Energías alternativas para disminuir el impacto ambiental

El nivel de consumo energético va en aumento y la tendencia es buscar fuentes energéticas que logren disminuir la contaminación y el consumo de combustibles fósiles. En Argentina, tanto la industria minera como el Estado, impulsan el desarrollo de fuentes de energía no convencionales. Por ejemplo, la provincia de San Juan ha establecido un protocolo para que los próximos informes de impacto ambiental que las empresas presenten para la licitación de nuevas explotaciones, declaren también proyectos de producción energética alternativa. Si bien aún no está definido el porcentaje de energía alternativa que deberán utilizar los proyectos mineros, es posible que la proporción se establezca en relación a la energía que prevén consumir.
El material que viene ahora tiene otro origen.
-- ==== Sys2Proof/Tests/Slice0.lean ====
section
/-! SUPPORT. The model's own tests: the words of 95_test_vectors written out, one step on a small state
each, with the outcome the vector states; and a witness for the hypotheses of every statement. -/

namespace Sys2Proof.Tests

open Sys2Proof Sys2Proof.Machine

/-! ### Helpers -/

/-- Mode A of 95_test_vectors. -/
def modeA : Config := { Config.default with checksumMode := .absent }

/-- Mode E of 95_test_vectors: the reference CRC-32 of 41_checksum R136. -/
def modeE : Config := { Config.default with checksumFn := .reference }

/-- Mode E with a mismatch ignored. -/
def modeI : Config := { modeE with checksumMode := .ignored }

/-- After reset, with the given bytes of a frame received at tick `last` (its header legal, if whole). -/
def mid (c : Config) (bytes : List Byte) (last : Nat) : State :=
  { State.created c with
    buf := Memory.writeBytes [] 0 bytes
    len := BitVec.ofNat lenW bytes.length
    headerValidated := decide (headerSize ≤ bytes.length)
    lastActivity := last }

/-- The same state with one byte offered. -/
def offer (s : State) (b : Byte) (t : Nat) : State := { s with inputs := [.rxByte b t] }

/-- The step of the last byte of a frame, all bytes at tick 0. -/
def lastByte (c : Config) (bytes : List Byte) : Result :=
  step (offer (mid c bytes.dropLast 0) (bytes.getLastD 0#8) 0)

/-- What a step shows: the fill position, the flag, the mailbox flag and command, and the trace. -/
def seen : Result → Option (Nat × Bool × Bool × Byte × List OutEvent)
  | .next s => some (s.len.toNat, s.headerValidated, s.mboxFull, s.mboxCmd, s.out)
  | _ => none

/-- The payload a step leaves in the mailbox. -/
def mailbox : Result → Option (List Byte)
  | .next s => if s.mboxFull then s.mboxData.readBytes 0 s.mboxLen.toNat else none
  | _ => none

/-- The trace a step leaves. -/
def traced : Result → Option (List OutEvent)
  | .next s => some s.out
  | _ => none

/-- The end state of V30: `SB` in the mailbox. -/
def pending (c : Config) : State := (State.created c).fillMailbox 3#8 [0x32, 0x03]

/-- `OK0` of 95_test_vectors, mode A. -/
def ok0 : List Byte := [0x4D, 0x4C, 0x52, 0x00, 0x00, 0x00, 0x00, 0x6C, 0x65, 0x64, 0x73]

/-- `ERR(c)` of 95_test_vectors, mode A. -/
def err (c : Byte) : List Byte := [0x4D, 0x4C, 0x52, 0x00, c, 0x00, 0x00, 0x6C, 0x65, 0x64, 0x73]

/-- The trace of a frame error, mode A, every write answered `Ok`. -/
def errTrace (c : Byte) : List OutEvent :=
  [.log (.frameError c), .txAttempt (err c), .rxOutcome (.error c)]

/-! ### WellFormed refuses ill-formed terms -/

theorem test_wf_payload_too_long :
    (Instr.turnOff (.complete (List.replicate 2049 0#8) none footerMagic)).wellFormed modeA = false := by
  decide +kernel
theorem test_wf_checksum_in_absent_build :
    (Instr.turnOn (.complete [] (some 0#32) footerMagic)).wellFormed modeA = false := by decide
theorem test_wf_checksum_missing :
    (Instr.respOk (.complete [] none footerMagic)).wellFormed modeE = false := by decide
theorem test_wf_size_not_oversize :
    (Instr.getInfo (.oversize 2048#16)).wellFormed modeA = false := by decide
theorem test_wf_illegal_selector_is_legal :
    (Instr.reqIllegal 8#8 0#16).wellFormed modeA = false := by decide
theorem test_wf_unnamed_status_is_named :
    (Instr.respUnnamed 134#8 (.complete [] none footerMagic)).wellFormed modeA = false ∧
      (Instr.respUnnamed 1#8 (.complete [] none footerMagic)).wellFormed modeA = false := by decide

/-! ### Decoding the words of V70 to V72, written out; mode A -/

theorem test_decode_turnOff :
    decode modeA
      [0x46, 0x4C, 0x4D, 0x00, 0x00, 0x00, 0x00, 0x6C, 0x65, 0x64, 0x73] =
        .ok (.turnOff (.complete [] none footerMagic), []) := by rfl
theorem test_decode_turnOn :
    decode modeA
      [0x46, 0x4C, 0x4D, 0x00, 0x01, 0x00, 0x00, 0x6C, 0x65, 0x64, 0x73] =
        .ok (.turnOn (.complete [] none footerMagic), []) := by rfl
theorem test_decode_getInfo :
    decode modeA
      [0x46, 0x4C, 0x4D, 0x00, 0x02, 0x00, 0x00, 0x6C, 0x65, 0x64, 0x73] =
        .ok (.getInfo (.complete [] none footerMagic), []) := by rfl
theorem test_decode_setBrightness :
    decode modeA
      [0x46, 0x4C, 0x4D, 0x00, 0x03, 0x02, 0x00, 0x32, 0x03, 0x6C, 0x65, 0x64, 0x73] =
        .ok (.setBrightness (.complete [0x32, 0x03] none footerMagic), []) := by rfl
theorem test_decode_setColor :
    decode modeA
      [0x46, 0x4C, 0x4D, 0x00, 0x04, 0x05, 0x00, 0x01, 0x6C, 0x65, 0x64, 0x73, 0x6C, 0x65, 0x64, 0x73] =
        .ok (.setColor (.complete [0x01, 0x6C, 0x65, 0x64, 0x73] none footerMagic), []) := by rfl
theorem test_decode_setEffect :
    decode modeA
      [0x46, 0x4C, 0x4D, 0x00, 0x05, 0x07, 0x00, 0x01, 0x0A, 0x03, 0x00, 0x80, 0xFF, 0x00, 0x6C, 0x65, 0x64, 0x73] =
        .ok (.setEffect (.complete [0x01, 0x0A, 0x03, 0x00, 0x80, 0xFF, 0x00] none footerMagic), []) := by rfl
theorem test_decode_getBrightness :
    decode modeA
      [0x46, 0x4C, 0x4D, 0x00, 0x06, 0x00, 0x00, 0x6C, 0x65, 0x64, 0x73] =
        .ok (.getBrightness (.complete [] none footerMagic), []) := by rfl
theorem test_decode_getEffect :
    decode modeA
      [0x46, 0x4C, 0x4D, 0x00, 0x07, 0x00, 0x00, 0x6C, 0x65, 0x64, 0x73] =
        .ok (.getEffect (.complete [] none footerMagic), []) := by rfl
theorem test_decode_getOnState :
    decode modeA
      [0x46, 0x4C, 0x4D, 0x00, 0x08, 0x00, 0x00, 0x6C, 0x65, 0x64, 0x73] =
        .ok (.getOnState (.complete [] none footerMagic), []) := by rfl
theorem test_decode_reqIllegal :
    decode modeA [0x46, 0x4C, 0x4D, 0x00, 0x09, 0x02, 0x00, 0xAA] = .ok (.reqIllegal 9#8 2#16, [0xAA]) ∧
      decode modeA [0x46, 0x4C, 0x4D, 0x00, 0xFF, 0xB8, 0x0B] = .ok (.reqIllegal 255#8 3000#16, []) :=
  ⟨rfl, rfl⟩
theorem test_decode_respOk :
    decode modeA
      [0x4D, 0x4C, 0x52, 0x00, 0x00, 0x05, 0x00, 0x01, 0x5A, 0x00, 0xD8, 0x00, 0x6C, 0x65, 0x64, 0x73] =
        .ok (.respOk (.complete [0x01, 0x5A, 0x00, 0xD8, 0x00] none footerMagic), []) := by rfl
theorem test_decode_respPing :
    decode modeA
      [0x4D, 0x4C, 0x52, 0x00, 0x01, 0x00, 0x00, 0x6C, 0x65, 0x64, 0x73] =
        .ok (.respPing (.complete [] none footerMagic), []) := by rfl
theorem test_decode_respInvalidCommand :
    decode modeA
      [0x4D, 0x4C, 0x52, 0x00, 0x80, 0x00, 0x00, 0x6C, 0x65, 0x64, 0x73] =
        .ok (.respInvalidCommand (.complete [] none footerMagic), []) := by rfl
theorem test_decode_respInvalidHeader :
    decode modeA
      [0x4D, 0x4C, 0x52, 0x00, 0x81, 0x00, 0x00, 0x6C, 0x65, 0x64, 0x73] =
        .ok (.respInvalidHeader (.complete [] none footerMagic), []) := by rfl
theorem test_decode_respInvalidData :
    decode modeA
      [0x4D, 0x4C, 0x52, 0x00, 0x82, 0x00, 0x00, 0x6C, 0x65, 0x64, 0x73] =
        .ok (.respInvalidData (.complete [] none footerMagic), []) := by rfl
theorem test_decode_respInvalidFooter :
    decode modeA
      [0x4D, 0x4C, 0x52, 0x00, 0x83, 0x00, 0x00, 0x6C, 0x65, 0x64, 0x73] =
        .ok (.respInvalidFooter (.complete [] none footerMagic), []) := by rfl
theorem test_decode_respNotReady :
    decode modeA
      [0x4D, 0x4C, 0x52, 0x00, 0x84, 0x00, 0x00, 0x6C, 0x65, 0x64, 0x73] =
        .ok (.respNotReady (.complete [] none footerMagic), []) := by rfl
theorem test_decode_respTimeout :
    decode modeA
      [0x4D, 0x4C, 0x52, 0x00, 0x85, 0x00, 0x00, 0x6C, 0x65, 0x64, 0x73] =
        .ok (.respTimeout (.complete [] none footerMagic), []) := by rfl
theorem test_decode_respDataTooLarge :
    decode modeA
      [0x4D, 0x4C, 0x52, 0x00, 0x86, 0x00, 0x00, 0x6C, 0x65, 0x64, 0x73] =
        .ok (.respDataTooLarge (.complete [] none footerMagic), []) := by rfl
theorem test_decode_respUnnamed :
    decode modeA [0x4D, 0x4C, 0x52, 0x00, 0x4D, 0x00, 0x00, 0x6C, 0x65, 0x64, 0x73] =
      .ok (.respUnnamed 77#8 (.complete [] none footerMagic), []) := by rfl
/-- V5, V11: the oversize form, either direction. -/
theorem test_decode_oversize :
    decode modeA [0x46, 0x4C, 0x4D, 0x00, 0x03, 0x01, 0x08] =
        .ok (.setBrightness (.oversize 2049#16), []) ∧
      decode modeA [0x4D, 0x4C, 0x52, 0x00, 0x00, 0x01, 0x08] = .ok (.respOk (.oversize 2049#16), []) :=
  ⟨rfl, rfl⟩
/-- V21, mode E: the checksum field is `0x89BF1AA8`. -/
theorem test_decode_checksum_field :
    decode modeE [0x46, 0x4C, 0x4D, 0x00, 0x03, 0x02, 0x00, 0x32, 0x03, 0xA8, 0x1A, 0xBF, 0x89, 0x6C,
      0x65, 0x64, 0x73] =
        .ok (.setBrightness (.complete [0x32, 0x03] (some 0x89BF1AA8#32) footerMagic), []) := by rfl
/-- 00_scope R11: with `BigEndian` the byte indices are reversed. -/
theorem test_decode_big_endian :
    decode { modeA with wireOrder := .bigEndian }
      [0x00, 0x4D, 0x4C, 0x46, 0x03, 0x00, 0x02, 0x32, 0x03, 0x73, 0x64, 0x65, 0x6C] =
        .ok (.setBrightness (.complete [0x32, 0x03] none footerMagic), []) := by rfl
/-- V9, V73: a bad magic is no instruction; a short input is none either. -/
theorem test_decode_rejects :
    decode modeA [0x47, 0x4C, 0x4D, 0x00, 0x03, 0x02, 0x00] = .error .badMagic ∧
      decode modeA [0x46, 0x4C, 0x4D, 0x00, 0x03, 0x02] = .error .shortHeader ∧
      decode modeA [0x46, 0x4C, 0x4D, 0x00, 0x03, 0x02, 0x00, 0x32] = .error .shortBody :=
  ⟨rfl, rfl, rfl⟩
/-- V73. -/
theorem test_table_rows :
    (Instr.row (.setBrightness (.oversize 0#16))).value =
        tableKey [0x46, 0x4C, 0x4D, 0x00, 0x03, 0x02, 0x00] ∧
      (Instr.row (.reqIllegal 9#8 0#16)).covers 0x09004D4C46 = true ∧
      (Instr.row (.respUnnamed 200#8 (.oversize 0#16))).covers 0xC800524C4D = true ∧
      (∀ r ∈ fullMaskRows, r.covers 0x09004D4C46 = false ∧ r.covers 0x03004D4C47 = false) := by decide
theorem test_full_mask_rows_do_not_overlap :
    fullMaskRows.Pairwise (fun a b => a.value ≠ b.value) ∧ fullMaskRows.length = 18 := by decide
/-- A table word of row `SetBrightness`, first in the default build (log 21). -/
theorem test_decodeTableWord :
    decodeTableWord 40 0x03004D4C46 = some (.setBrightness (.complete [] (some 0#32) 0#32)) ∧
      decodeTableWord 40 0x8400524C4D = some (.respNotReady (.complete [] (some 0#32) 0#32)) ∧
      decodeTableWord 40 0x09004D4C46 = some (.reqIllegal 9#8 0#16) :=
  ⟨rfl, rfl, rfl⟩
theorem test_withFetchWord_runs_it :
    step (State.reset.withFetchWord 40 0x09004D4C46) =
      exec (.reqIllegal 9#8 0#16)
        { mid Config.default [0x46, 0x4C, 0x4D, 0x00, 0x09, 0x00, 0x00] 0 with
          headerValidated := false } := by rfl
/-- S2: `GetInfo` answered with `fw_version = 1, leds_top = 90, leds_bottom = 216`. -/
theorem test_payload_shapes :
    GetInfoPayload.pack ⟨1, 90, 216⟩ = [0x01, 0x5A, 0x00, 0xD8, 0x00] ∧
      SetBrightnessPayload.pack ⟨50, 3⟩ = [0x32, 0x03] ∧
      SetColorPayload.pack ⟨1, [0x7364656C]⟩ = [0x01, 0x6C, 0x65, 0x64, 0x73] ∧
      SetEffectPayload.pack ⟨1, 10, 3, 0x00FF8000⟩ = [0x01, 0x0A, 0x03, 0x00, 0x80, 0xFF, 0x00] ∧
      GetEffectPayload.pack ⟨1, 10, 0x00FF8000⟩ = [0x01, 0x0A, 0x00, 0x80, 0xFF, 0x00] := by decide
En cuanto a introducir el uso de energías alternativas refiere, la minera Barrick es pionera, implementando la generación de energía eólica en Veladero, y actualmente buscando también emplear la geotermia. Para esta última, una UTE (Unión Transitoria de Empresas), con la participación de EPSE, Geotermia Andina y Barrick, permite el desarrollo de un proyecto con base en Despoblados, Iglesia, localizado a pocos kilómetros de Veladero, en el Valle del Cura. Allí se ha descubierto un centro termal que presentaría la oportunidad de generar energía (de 16 a 20 megavatios) con los vapores debajo de la superficie de la tierra. Si el potencial geotérmico resulta atractivo, el proyecto permitiría abastecer parte de la demanda potencial de energía eléctrica de Veladero y Pascua-Lama.
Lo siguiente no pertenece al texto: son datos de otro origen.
-- ==== Sys2Proof/Config.lean ====
section
/-! DEFINITION. The build-time parameters of the block as plain data (00_scope.md R9). Which configurations are
legal, and the two reference configurations of the spec, stand in Machine/Build.lean. -/
namespace Sys2Proof

/-- `COMM_TABLE[0..5]`: the six 6-bit output patterns (20_memory.md R51). -/
structure CommTable where
  entry0 : PinPattern
  entry1 : PinPattern
  entry2 : PinPattern
  entry3 : PinPattern
  entry4 : PinPattern
  entry5 : PinPattern
  deriving DecidableEq, Repr

/-- The six 8-bit key codes (30_encoding.md R78). -/
structure KeyCodes where
  esc   : KeyByte
  ok    : KeyByte
  up    : KeyByte
  down  : KeyByte
  start : KeyByte
  stop  : KeyByte
  deriving DecidableEq, Repr

/-- The configuration record `Config` (00_scope.md R9). The values of the first three are OPEN in the spec
(92_eei_decisions.md D7), so a claim about the block is a claim about every legal configuration. -/
structure Config where
  /-- `SPEED_MIN`: the floor of a nonzero requested speed. -/
  speedMin   : Word16
  /-- `SPEED_MAX`: the ceiling of the requested speed. -/
  speedMax   : Word16
  /-- `DEBOUNCE_MS`: the debounce window, in ticks. -/
  debounceMs : Word16
  /-- `COMM_TABLE`. -/
  commTable  : CommTable
  /-- The six key codes. -/
  keys       : KeyCodes
  deriving DecidableEq, Repr

end Sys2Proof
end

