-- ==== Sys2Proof/Machine/Step.lean ====
section
/-! DEFINITION. One step of the machine: one presented operation, whole (20_memory.md R56, R59). -/
namespace Sys2Proof.Machine

/-- One step. -/
def step (s : State) : Host.Outcome State Fault Refusal :=
  match fetch s with
  | .illegal => .refused .illegalConfig
  | .idle s' => .next s'
  | .run i s' => exec i s'
  | .reserved s' => .next (reservedNoOp s')
  | .reset s' => .next s'

/-- `s` with the word of a table row presented next (log entry 3 says how a program comes to run). -/
def State.withFetchWord (s : State) (_nbits w : Nat) : State := presentWord w s

end Sys2Proof.Machine
end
Actualmente, el generador eólico de Veladero, el más alto del mundo, tiene capacidad para alcanzar una potencia de 2 MW con sus aspas moviéndose entre 3 y 5 metros por segundo, y los 22 grupos generadores de 2.250 HP cada uno, logran la capacidad de producir 23 megawatts. Esta energía limpia asegura un impacto ambiental muy bajo en relación a otras fuentes de energía: 26 veces menos que un generador alimentado a carbón, 21 veces menos que uno de petróleo y 10 veces menos que uno nuclear.
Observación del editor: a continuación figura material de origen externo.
-- ==== Sys2Proof/Safety.lean ====
section
/-! DEFINITION. The terms claims are stated in: the invariants of the block (10_state.md R38 and the rules named
below), and runs of operations, which are how every interleaving of the two agents is written (20_memory.md R59). -/
namespace Sys2Proof.Machine

/-- A legal value of a speed register: 0, or a value in `SPEED_MIN..SPEED_MAX` (10_state.md R38 (d)). -/
abbrev legalSpeed (c : Config) (v : Word16) : Prop := v = 0#16 ∨ (c.speedMin ≤ v ∧ v ≤ c.speedMax)

/-- `state` is one of the five (30_encoding.md R76). -/
abbrev StateNamed (s : State) : Prop :=
  s.state = .init ∨ s.state = .ready ∨ s.state = .rotating ∨ s.state = .stopped ∨ s.state = .reversing

/-- `phase <= 5` (10_state.md R38 (a)). -/
abbrev PhaseInTable (s : State) : Prop := s.phase.toNat ≤ 5

/-- `rotation > 0` implies `duration = Period(rotation)` (10_state.md R38 (b)). -/
abbrev DurationIsPeriod (s : State) : Prop := s.rotation ≠ 0#16 → period s.rotation = some s.duration

/-- The requested speed is legal (10_state.md R38 (d)), and so is the saved one, which is a copy of it (R24). -/
abbrev SpeedsLegal (s : State) : Prop :=
  legalSpeed s.cfg s.requestedRotation ∧ legalSpeed s.cfg s.savedRequestedRotation

/-- `rotation <= SPEED_MAX` (10_state.md R38 (e)). -/
abbrev RotationBounded (s : State) : Prop := s.rotation ≤ s.cfg.speedMax

/-- `pins` has zero or two bits set (10_state.md R38 (f)). -/
abbrev PinsLegal (s : State) : Prop := activeLines s.pins = 0 ∨ activeLines s.pins = 2

/-- Until the first STEP after a reset the motor stands still, to the left, with no fault and no reversal
(70_reset_and_hazards.md R195 to R197; 90_conflicts.md C14). -/
abbrev InitClean (s : State) : Prop :=
  s.state = .init →
    s.rotation = 0#16 ∧ s.direction = .left ∧ s.fault = false ∧ s.revLatch = false ∧
      s.savedRequestedRotation = 0#16 ∧ s.duration = 0#16 ∧ s.phase = 0#3

/-- In Reversing a reversal is in progress (10_state.md R29). -/
abbrev ReversingLatched (s : State) : Prop := s.state = .reversing → s.revLatch = true

/-- With the fault latched the motor is driven at most until the Stopped arm has run (60_exceptions.md R178, R180). -/
abbrev FaultCutsDrive (s : State) : Prop := s.fault = true → s.state = .stopped ∨ s.rotation = 0#16

/-- The countdown never exceeds its window (43_debounce_gate.md R140, 40_tick_service.md R91). -/
abbrev WindowBounded (s : State) : Prop := s.debounceCnt ≤ s.cfg.debounceMs

/-- The invariant of the block: what every state that a run reaches satisfies. -/
abbrev Inv (s : State) : Prop :=
  s.cfg.legal ∧ StateNamed s ∧ PhaseInTable s ∧ DurationIsPeriod s ∧ SpeedsLegal s ∧ RotationBounded s ∧
    PinsLegal s ∧ InitClean s ∧ ReversingLatched s ∧ FaultCutsDrive s ∧ WindowBounded s

/-- The operations of a list one after the other, each applied whole to the state left by the one before it
(20_memory.md R59). -/
def execAll : List Instr → State → Host.Outcome State Fault Refusal
  | [], s => .next s
  | i :: rest, s =>
    match exec i s with
    | .next t => execAll rest t
    | .fault r => .fault r
    | .refused r => .refused r

/-- An operation that carries an event to the Debounce Gate: a KEYIN with one of the six codes, or FSAMPLE 1
(43_debounce_gate.md R140, R141, R143). -/
def carriesEvent (c : Config) : Instr → Bool
  | .nop => false
  | .tick => false
  | .step => false
  | .out => false
  | .fsample b => b
  | .keyin k => decide (k ∈ c.keys.codes)
  | .start => false
  | .stop => false
  | .setspd _ => false
  | .setdir _ => false

/-- The commands of the menu, NOP among them (44_host_commands.md). -/
def isMenuCommand : Instr → Bool
  | .nop => true
  | .tick => false
  | .step => false
  | .out => false
  | .fsample _ => false
  | .keyin _ => false
  | .start => true
  | .stop => true
  | .setspd _ => true
  | .setdir _ => true

/-- The period at a nonzero speed as the formula of the source gives it (42_engine.md R115). -/
def periodFormula (v : Word16) : Word16 := BitVec.ofNat 16 (60000 / (v.toNat * 6))

end Sys2Proof.Machine
end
En El Pachón, todas las instalaciones se autoabastecen de energía eléctrica, utilizando 8 equipos generadores ubicados en los campamentos de La Junta, Casa de Piedra, Julieta (Valle de El Pachón) y María (Valle de Carnicería), que operan en base a diesel (gasoil). Además de los equipos, las instalaciones incluyen sistemas de contención secundaria e instalación eléctrica, con interruptores, llaves térmicas y disyuntores diferenciales distribuidos acorde a los centros de consumo más importantes. Para el futuro, se está evaluando el uso de energía de biomasa, aerogeneradores y también la geotermia.

Otros países, como Chile, también están buscando una mayor generación de energías limpias. Ejemplo de ello es el parque eólico de Punta Colorada donde 10 aerogeneradores aportan 20 Mega watts de energía, y el uso de paneles solares en la mina Zaldívar, ubicada al norte del país vecino.